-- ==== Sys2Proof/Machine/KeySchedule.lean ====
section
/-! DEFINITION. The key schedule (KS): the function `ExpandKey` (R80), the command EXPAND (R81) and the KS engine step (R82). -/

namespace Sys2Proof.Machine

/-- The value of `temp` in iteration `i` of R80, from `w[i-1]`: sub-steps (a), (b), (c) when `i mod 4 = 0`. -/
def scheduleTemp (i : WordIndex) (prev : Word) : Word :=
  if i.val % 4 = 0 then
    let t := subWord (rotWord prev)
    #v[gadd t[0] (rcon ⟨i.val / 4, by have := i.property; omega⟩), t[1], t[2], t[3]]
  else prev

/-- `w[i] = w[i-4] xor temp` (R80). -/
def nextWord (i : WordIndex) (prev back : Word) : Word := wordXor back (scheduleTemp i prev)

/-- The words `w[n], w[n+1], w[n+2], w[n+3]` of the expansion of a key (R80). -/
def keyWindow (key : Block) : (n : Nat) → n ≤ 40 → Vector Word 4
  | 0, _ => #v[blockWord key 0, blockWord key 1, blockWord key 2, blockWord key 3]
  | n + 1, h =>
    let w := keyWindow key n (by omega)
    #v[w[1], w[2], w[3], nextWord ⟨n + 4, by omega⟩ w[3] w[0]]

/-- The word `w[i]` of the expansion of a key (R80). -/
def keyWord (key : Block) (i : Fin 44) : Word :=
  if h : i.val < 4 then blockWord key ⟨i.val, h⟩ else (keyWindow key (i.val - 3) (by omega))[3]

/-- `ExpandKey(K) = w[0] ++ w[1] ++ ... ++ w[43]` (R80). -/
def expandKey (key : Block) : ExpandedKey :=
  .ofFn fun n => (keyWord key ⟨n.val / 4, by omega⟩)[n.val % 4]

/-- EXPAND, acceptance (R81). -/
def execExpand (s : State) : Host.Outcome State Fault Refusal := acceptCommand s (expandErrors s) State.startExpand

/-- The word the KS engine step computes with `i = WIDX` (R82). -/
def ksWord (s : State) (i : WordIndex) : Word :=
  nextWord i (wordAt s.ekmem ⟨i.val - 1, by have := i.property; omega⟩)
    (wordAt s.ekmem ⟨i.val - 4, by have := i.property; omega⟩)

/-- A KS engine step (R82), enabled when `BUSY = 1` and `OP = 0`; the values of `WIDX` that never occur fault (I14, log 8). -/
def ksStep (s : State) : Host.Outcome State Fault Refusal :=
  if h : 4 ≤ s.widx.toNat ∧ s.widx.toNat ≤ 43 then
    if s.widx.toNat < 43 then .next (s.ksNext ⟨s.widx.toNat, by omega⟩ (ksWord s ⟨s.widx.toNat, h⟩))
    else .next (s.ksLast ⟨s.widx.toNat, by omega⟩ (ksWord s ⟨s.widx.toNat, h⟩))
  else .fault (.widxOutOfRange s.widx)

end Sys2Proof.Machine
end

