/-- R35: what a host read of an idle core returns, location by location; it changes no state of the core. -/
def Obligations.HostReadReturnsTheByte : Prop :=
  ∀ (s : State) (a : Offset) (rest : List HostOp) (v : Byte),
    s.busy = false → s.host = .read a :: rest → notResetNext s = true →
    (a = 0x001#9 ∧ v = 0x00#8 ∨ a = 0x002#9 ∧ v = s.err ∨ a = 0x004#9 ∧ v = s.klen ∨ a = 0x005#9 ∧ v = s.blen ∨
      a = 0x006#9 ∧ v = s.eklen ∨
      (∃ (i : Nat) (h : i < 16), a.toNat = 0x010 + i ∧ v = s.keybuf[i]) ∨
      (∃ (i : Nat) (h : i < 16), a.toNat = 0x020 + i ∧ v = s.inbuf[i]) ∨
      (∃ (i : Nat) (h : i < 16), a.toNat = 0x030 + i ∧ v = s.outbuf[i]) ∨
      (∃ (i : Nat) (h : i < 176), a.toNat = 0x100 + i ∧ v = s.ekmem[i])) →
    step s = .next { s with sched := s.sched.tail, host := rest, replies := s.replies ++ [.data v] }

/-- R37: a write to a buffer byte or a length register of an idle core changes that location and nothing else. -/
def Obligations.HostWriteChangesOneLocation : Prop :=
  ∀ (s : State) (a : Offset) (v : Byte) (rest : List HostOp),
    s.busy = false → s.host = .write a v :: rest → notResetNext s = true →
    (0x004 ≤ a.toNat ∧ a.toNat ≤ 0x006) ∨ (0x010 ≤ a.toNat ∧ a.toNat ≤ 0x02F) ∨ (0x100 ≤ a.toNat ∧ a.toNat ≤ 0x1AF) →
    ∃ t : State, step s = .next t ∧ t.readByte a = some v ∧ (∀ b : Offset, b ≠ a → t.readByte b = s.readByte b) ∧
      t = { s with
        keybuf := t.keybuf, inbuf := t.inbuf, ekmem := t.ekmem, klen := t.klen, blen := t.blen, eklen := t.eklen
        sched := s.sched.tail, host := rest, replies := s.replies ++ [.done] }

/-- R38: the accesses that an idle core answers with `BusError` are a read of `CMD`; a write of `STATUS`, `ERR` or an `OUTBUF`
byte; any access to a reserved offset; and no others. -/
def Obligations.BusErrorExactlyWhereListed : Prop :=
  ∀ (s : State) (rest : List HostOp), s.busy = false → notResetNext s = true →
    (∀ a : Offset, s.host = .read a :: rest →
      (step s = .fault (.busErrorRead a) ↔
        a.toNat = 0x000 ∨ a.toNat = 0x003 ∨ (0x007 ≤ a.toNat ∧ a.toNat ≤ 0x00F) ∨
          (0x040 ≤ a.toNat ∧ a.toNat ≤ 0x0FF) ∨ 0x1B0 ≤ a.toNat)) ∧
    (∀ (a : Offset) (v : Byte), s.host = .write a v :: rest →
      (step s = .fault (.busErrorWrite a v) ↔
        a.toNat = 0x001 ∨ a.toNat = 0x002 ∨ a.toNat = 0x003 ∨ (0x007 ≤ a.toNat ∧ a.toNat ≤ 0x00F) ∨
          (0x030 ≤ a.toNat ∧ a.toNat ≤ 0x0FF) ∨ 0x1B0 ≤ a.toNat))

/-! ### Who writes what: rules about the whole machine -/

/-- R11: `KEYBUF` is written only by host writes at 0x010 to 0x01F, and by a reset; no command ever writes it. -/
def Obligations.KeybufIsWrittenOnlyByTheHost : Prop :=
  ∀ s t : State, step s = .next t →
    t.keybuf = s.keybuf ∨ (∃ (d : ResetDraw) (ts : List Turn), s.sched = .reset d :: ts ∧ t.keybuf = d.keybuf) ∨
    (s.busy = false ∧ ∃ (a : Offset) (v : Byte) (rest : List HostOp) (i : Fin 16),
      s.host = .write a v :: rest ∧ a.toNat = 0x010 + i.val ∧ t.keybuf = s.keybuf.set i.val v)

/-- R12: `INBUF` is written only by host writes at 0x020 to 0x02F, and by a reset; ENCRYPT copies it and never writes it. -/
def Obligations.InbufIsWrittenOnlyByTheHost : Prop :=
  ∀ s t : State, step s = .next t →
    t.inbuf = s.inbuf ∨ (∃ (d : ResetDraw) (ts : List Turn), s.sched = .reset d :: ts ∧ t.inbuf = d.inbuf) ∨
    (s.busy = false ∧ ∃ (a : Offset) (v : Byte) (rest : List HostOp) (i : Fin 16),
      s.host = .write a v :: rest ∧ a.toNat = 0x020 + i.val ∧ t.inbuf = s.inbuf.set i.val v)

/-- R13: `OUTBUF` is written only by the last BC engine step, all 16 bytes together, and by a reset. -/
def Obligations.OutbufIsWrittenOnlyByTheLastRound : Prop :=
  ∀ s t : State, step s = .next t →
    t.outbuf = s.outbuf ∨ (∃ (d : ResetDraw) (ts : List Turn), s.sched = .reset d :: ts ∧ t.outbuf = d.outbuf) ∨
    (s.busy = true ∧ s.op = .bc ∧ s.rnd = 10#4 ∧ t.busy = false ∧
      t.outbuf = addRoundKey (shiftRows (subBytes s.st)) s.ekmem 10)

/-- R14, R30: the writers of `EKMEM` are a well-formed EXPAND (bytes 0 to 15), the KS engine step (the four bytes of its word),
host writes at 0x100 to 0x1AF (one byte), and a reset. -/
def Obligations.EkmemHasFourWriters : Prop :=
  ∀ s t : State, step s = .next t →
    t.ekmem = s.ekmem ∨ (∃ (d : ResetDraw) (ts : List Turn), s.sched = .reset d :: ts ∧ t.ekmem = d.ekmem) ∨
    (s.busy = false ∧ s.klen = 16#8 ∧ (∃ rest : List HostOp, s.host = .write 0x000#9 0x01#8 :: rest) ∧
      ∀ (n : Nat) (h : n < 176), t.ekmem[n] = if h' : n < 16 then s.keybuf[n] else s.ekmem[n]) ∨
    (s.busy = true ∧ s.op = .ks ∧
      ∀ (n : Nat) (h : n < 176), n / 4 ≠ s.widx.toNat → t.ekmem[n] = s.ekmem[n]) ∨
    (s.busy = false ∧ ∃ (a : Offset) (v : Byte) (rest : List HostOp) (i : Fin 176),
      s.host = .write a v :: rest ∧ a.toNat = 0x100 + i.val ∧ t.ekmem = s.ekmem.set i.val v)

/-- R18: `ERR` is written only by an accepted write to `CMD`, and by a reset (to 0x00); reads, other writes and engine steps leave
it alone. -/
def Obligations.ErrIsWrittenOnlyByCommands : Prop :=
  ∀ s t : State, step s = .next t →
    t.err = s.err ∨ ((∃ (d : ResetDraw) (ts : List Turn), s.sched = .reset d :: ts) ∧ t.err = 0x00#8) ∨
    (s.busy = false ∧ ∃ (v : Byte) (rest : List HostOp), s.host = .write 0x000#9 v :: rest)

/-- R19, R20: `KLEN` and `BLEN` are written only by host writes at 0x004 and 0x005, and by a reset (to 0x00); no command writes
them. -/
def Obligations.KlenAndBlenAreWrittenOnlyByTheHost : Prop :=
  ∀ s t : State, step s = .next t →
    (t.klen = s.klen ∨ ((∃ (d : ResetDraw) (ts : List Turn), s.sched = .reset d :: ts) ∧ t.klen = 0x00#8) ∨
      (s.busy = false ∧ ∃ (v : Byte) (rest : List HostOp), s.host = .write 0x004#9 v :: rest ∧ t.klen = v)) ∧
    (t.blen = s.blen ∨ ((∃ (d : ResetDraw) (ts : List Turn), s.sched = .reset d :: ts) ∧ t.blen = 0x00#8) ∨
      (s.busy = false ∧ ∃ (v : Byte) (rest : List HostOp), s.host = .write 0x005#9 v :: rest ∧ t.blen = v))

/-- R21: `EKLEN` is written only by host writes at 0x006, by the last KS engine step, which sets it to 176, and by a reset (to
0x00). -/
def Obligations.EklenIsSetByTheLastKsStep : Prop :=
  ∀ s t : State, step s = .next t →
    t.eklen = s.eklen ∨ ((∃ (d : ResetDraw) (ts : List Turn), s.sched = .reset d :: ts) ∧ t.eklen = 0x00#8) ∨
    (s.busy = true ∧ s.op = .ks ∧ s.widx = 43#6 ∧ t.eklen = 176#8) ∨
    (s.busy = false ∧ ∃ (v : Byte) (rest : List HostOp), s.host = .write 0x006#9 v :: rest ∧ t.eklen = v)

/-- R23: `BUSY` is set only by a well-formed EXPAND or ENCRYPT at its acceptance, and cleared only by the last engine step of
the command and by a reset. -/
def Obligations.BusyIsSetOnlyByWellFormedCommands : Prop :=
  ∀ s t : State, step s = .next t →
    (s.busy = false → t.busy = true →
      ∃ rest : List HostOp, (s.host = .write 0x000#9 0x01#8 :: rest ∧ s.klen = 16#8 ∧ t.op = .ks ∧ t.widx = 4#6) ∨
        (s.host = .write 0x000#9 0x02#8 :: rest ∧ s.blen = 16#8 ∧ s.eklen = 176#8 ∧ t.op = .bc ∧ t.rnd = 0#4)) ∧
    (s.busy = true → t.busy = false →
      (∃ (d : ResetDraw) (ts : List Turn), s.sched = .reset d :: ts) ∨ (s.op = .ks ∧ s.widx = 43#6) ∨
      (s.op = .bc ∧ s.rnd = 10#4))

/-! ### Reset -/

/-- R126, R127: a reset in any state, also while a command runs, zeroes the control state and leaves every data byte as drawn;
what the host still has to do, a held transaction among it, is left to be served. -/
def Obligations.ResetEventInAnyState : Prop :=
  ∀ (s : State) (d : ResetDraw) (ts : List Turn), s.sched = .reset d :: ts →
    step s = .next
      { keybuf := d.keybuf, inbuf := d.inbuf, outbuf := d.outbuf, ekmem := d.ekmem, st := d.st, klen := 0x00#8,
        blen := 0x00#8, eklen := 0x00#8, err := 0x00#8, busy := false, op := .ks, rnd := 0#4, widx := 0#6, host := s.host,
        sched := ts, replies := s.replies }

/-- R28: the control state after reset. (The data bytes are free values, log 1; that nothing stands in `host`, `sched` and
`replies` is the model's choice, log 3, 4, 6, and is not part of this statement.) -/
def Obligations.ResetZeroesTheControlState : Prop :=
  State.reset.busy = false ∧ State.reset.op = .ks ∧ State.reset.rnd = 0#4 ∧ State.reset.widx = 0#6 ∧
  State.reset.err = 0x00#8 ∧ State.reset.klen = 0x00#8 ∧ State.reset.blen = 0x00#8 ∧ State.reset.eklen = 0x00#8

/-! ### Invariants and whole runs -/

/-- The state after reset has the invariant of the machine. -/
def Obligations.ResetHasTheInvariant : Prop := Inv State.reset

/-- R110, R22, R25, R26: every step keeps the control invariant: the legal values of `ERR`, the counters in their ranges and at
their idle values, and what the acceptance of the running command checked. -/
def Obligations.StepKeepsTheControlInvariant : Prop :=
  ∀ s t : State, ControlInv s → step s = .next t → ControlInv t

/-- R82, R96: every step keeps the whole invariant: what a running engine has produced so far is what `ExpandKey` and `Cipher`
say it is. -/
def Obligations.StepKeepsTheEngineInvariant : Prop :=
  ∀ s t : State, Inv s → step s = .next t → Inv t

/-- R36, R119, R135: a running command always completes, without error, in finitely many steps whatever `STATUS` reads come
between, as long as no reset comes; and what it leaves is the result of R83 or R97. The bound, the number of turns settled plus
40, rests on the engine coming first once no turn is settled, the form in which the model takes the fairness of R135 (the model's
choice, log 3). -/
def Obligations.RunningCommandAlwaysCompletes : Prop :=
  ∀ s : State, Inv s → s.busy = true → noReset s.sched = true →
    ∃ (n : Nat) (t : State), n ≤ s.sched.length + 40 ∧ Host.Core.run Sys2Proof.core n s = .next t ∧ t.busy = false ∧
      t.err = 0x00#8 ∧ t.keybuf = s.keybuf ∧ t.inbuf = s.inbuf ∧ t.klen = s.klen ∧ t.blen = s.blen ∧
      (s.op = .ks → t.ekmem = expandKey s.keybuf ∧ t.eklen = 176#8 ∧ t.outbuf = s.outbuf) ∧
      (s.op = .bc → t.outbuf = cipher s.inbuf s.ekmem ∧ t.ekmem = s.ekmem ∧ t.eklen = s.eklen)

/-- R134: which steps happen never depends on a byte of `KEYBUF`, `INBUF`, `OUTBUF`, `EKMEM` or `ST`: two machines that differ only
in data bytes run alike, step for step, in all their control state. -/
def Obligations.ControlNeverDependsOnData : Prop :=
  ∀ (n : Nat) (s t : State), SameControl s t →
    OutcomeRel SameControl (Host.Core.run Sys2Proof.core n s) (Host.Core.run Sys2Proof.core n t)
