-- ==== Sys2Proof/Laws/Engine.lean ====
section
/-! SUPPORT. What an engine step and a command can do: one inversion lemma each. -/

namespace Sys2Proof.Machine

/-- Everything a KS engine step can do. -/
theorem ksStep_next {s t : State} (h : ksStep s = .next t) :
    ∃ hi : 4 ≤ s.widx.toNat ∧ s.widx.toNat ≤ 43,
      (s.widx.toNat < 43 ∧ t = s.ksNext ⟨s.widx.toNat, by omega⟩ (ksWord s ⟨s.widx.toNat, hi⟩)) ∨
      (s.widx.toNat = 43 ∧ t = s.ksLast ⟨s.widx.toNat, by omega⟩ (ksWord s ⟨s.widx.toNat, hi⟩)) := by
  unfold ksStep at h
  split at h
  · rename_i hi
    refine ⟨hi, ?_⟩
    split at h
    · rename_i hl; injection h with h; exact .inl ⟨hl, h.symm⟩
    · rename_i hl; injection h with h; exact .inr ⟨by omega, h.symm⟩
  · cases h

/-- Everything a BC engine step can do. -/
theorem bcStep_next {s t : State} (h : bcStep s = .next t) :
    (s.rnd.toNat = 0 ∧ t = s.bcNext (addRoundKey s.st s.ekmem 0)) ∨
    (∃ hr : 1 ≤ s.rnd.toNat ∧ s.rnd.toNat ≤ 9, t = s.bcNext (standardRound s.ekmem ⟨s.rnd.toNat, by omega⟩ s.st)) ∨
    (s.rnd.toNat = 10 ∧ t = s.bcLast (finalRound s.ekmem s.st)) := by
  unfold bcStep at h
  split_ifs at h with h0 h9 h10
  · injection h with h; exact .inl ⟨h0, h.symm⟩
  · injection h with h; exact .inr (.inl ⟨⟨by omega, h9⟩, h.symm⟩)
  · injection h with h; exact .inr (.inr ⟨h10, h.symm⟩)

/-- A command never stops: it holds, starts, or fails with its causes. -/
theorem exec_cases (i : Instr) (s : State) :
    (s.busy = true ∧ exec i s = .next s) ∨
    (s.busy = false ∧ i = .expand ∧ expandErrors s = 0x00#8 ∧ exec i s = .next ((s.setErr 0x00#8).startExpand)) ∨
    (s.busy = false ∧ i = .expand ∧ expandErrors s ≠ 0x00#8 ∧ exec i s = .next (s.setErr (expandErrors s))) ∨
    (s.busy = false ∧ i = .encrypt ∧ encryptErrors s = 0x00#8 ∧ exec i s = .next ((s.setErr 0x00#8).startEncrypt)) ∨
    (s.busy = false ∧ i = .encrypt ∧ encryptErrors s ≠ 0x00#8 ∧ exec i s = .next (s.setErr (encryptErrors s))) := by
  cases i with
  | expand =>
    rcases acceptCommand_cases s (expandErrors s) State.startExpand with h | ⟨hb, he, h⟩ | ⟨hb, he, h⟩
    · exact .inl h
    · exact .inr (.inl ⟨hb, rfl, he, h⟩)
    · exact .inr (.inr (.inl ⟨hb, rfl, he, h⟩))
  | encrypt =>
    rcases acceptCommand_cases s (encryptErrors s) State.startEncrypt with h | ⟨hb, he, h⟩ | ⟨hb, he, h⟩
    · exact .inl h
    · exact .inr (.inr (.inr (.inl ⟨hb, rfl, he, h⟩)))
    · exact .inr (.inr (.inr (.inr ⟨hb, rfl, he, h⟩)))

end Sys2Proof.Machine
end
------------------------------------
» PROBLEM TO WORK ON
Send back an exact copy of only the lines from the line with "s.replies ++ [.done]" up to and including the line with "(∀ (a : Offset)" in the data above.

» ANSWER BOX
        sched := s.sched.tail, host := rest, replies := s.replies ++ [.done] }

/-- R38: the accesses that an idle core answers with `BusError` are a read of `CMD`; a write of `STATUS`, `ERR` or an `OUTBUF`
byte; any access to a reserved offset; and no others. -/
def Obligations.BusErrorExactlyWhereListed : Prop :=
  ∀ (s : State) (rest : List HostOp), s.busy = false → notResetNext s = true →
    (∀ a : Offset, s.host = .read a :: rest →
      (step s = .fault (.busErrorRead a) ↔
        a.toNat = 0x000 ∨ a.toNat = 0x003 ∨ (0x007 ≤ a.toNat ∧ a.toNat ≤ 0x00F) ∨
          (0x040 ≤ a.toNat ∧ a.toNat ≤ 0x0FF) ∨ 0x1B0 ≤ a.toNat)) ∧
    (∀ (a : Offset) (v : Byte), s.host = .write a v :: rest →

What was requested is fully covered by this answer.